/-- The outcome written into a first entry or block: bytes 0 to 15 when the frame departed, and STATUS. -/
def State.outcomeAt (s : State) (b a code : Nat) (stamp : Option Nat) (prim : Bool) : State :=
  let s := match stamp with
    | some v => (s.writeRange b a 16 v prim).1
    | none => s
  (s.writeRange b (a + 24) 1 code prim).1

/-- A ring frame completes: its outcome, then the ring manager frees its entries (R212). -/
def State.ringComplete (s : State) (n : Nat) (raw : List (BitVec 8)) (code : Nat) (stamp : Option Nat) : State :=
  let r := 32 + n
  let k := min (s.ringCount r) (s.headEntries n raw)
  let s := s.outcomeAt 24 (s.ringEntry r (s.ringHead r)) code stamp true
  (((s.countLaunch n code).setHeld n (s.held n - k)).setHeaded n false).ringPopHead r k

/-- The thread or threads of the holder that carry the present token of the role; THR_0 when none does (10 R281;
DEDUCED, log 22). -/
def State.launchDone (s : State) (n : Nat) : State :=
  let role := 8 + n / 4
  match s.holder role with
  | some h =>
    let l := (List.range 4).filter (fun t => (s.thread h t).ep == s.token role)
    (if l.isEmpty then [0] else l).foldl (fun s t => s.raiseEvent h t 16) s
  | none => s

/-- The handle of R265. -/
def handleOf (link slot gen : Nat) : Nat := 2 ^ 31 + link * 2 ^ 26 + slot * 2 ^ 16 + gen

/-- A calendar launch completes (09 R268). -/
def State.calComplete (s : State) (n : Nat) (x : Launch) (code : Nat) (stamp : Option Nat) : State :=
  let b := (bankOf x.buf).getD 0
  let s := if s.bankOpen b then s.outcomeAt b x.buf code stamp false else (s.bankOff).report (0x020 + n) 1 0x0A
  let l := s.link n
  let s := (s.setLink n { l with cal := l.cal.filter (fun y => y.slot != x.slot) }).countLaunch n code
  let s := if code = 1 then s.countLate n (handleOf n x.slot x.gen) else s
  if x.notify then s.launchDone n else s

/-! ### The calendar (R210, 09 R265 to R270) -/

/-- The calendar head (R210: ordered by AT). -/
def State.calHead (s : State) (n : Nat) : Option Launch := (s.link n).cal.head?

/-- The port fetches a calendar frame from its bank; a gate or a bad group cannot supply it (09 R268). -/
def State.calFetch (s : State) (n : Nat) (x : Launch) : State :=
  let b := (bankOf x.buf).getD 0
  let put (s : State) (v : Option (List (BitVec 8))) : State :=
    let l := s.link n
    s.setLink n { l with cal := l.cal.map (fun y => if y.slot = x.slot then { y with frame := some v } else y) }
  if ¬ s.bankOpen b then put ((s.bankOff).report (0x020 + n) 1 0x0A) none
  else
    let (s, h, e) := s.readRange b x.buf 32
    let len := min 1526 (launchLen (leBytes 32 h))
    let (s, v, e') := s.readRange b (x.buf + 32) len
    put s (if e || e' then none
      else some (leBytes 12 (encodeHub x.at_) ++ leBytes 2 x.tol ++ (leBytes 32 h).drop 14 ++ leBytes len v))

/-- The start of a launch's fetch has come: 20 us before AT (R210). -/
def State.fetchTime (s : State) (x : Launch) : Bool := decide (x.at_ ≤ s.tb.now + 20 * fuPerUs)

/-- CALENDAR_FETCH (R210). -/
def State.calendarFetch (s : State) (n : Nat) : State :=
  if ¬ s.fabricMoves ∨ ¬ s.tb.running then s
  else match (s.link n).cal.find? (fun x => x.frame.isNone && s.fetchTime x) with
    | some x => s.calFetch n x
    | none => s

def execCalendarFetch (n : Fin 32) (s : State) : Out := s.live (s.calendarFetch n)
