-- ==== Sys2Proof/Machine/Dispatch.lean ====
section
/-! DEFINITION. Machine/Dispatch.lean: one arm per command. -/
namespace Sys2Proof.Machine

-- -- --

• [REQUIRED ACTION] The response must repeat exactly the lines from the top of the material through the line containing "ordered by AT). -/", both included, with no other output.

• [SOLUTION FOR THIS EXERCISE]
/-- The outcome written into a first entry or block: bytes 0 to 15 when the frame departed, and STATUS. -/
def State.outcomeAt (s : State) (b a code : Nat) (stamp : Option Nat) (prim : Bool) : State :=
  let s := match stamp with
    | some v => (s.writeRange b a 16 v prim).1
    | none => s
  (s.writeRange b (a + 24) 1 code prim).1

/-- A ring frame completes: its outcome, then the ring manager frees its entries (R212). -/
def State.ringComplete (s : State) (n : Nat) (raw : List (BitVec 8)) (code : Nat) (stamp : Option Nat) : State :=
  let r := 32 + n
  let k := min (s.ringCount r) (s.headEntries n raw)
  let s := s.outcomeAt 24 (s.ringEntry r (s.ringHead r)) code stamp true
  (((s.countLaunch n code).setHeld n (s.held n - k)).setHeaded n false).ringPopHead r k

/-- The thread or threads of the holder that carry the present token of the role; THR_0 when none does (10 R281;
DEDUCED, log 22). -/
def State.launchDone (s : State) (n : Nat) : State :=
  let role := 8 + n / 4
  match s.holder role with
  | some h =>
    let l := (List.range 4).filter (fun t => (s.thread h t).ep == s.token role)
    (if l.isEmpty then [0] else l).foldl (fun s t => s.raiseEvent h t 16) s
  | none => s

/-- The handle of R265. -/
def handleOf (link slot gen : Nat) : Nat := 2 ^ 31 + link * 2 ^ 26 + slot * 2 ^ 16 + gen

/-- A calendar launch completes (09 R268). -/
def State.calComplete (s : State) (n : Nat) (x : Launch) (code : Nat) (stamp : Option Nat) : State :=
  let b := (bankOf x.buf).getD 0
  let s := if s.bankOpen b then s.outcomeAt b x.buf code stamp false else (s.bankOff).report (0x020 + n) 1 0x0A
  let l := s.link n
  let s := (s.setLink n { l with cal := l.cal.filter (fun y => y.slot != x.slot) }).countLaunch n code
  let s := if code = 1 then s.countLate n (handleOf n x.slot x.gen) else s
  if x.notify then s.launchDone n else s

/-! ### The calendar (R210, 09 R265 to R270) -/

/-- The calendar head (R210: ordered by AT). -/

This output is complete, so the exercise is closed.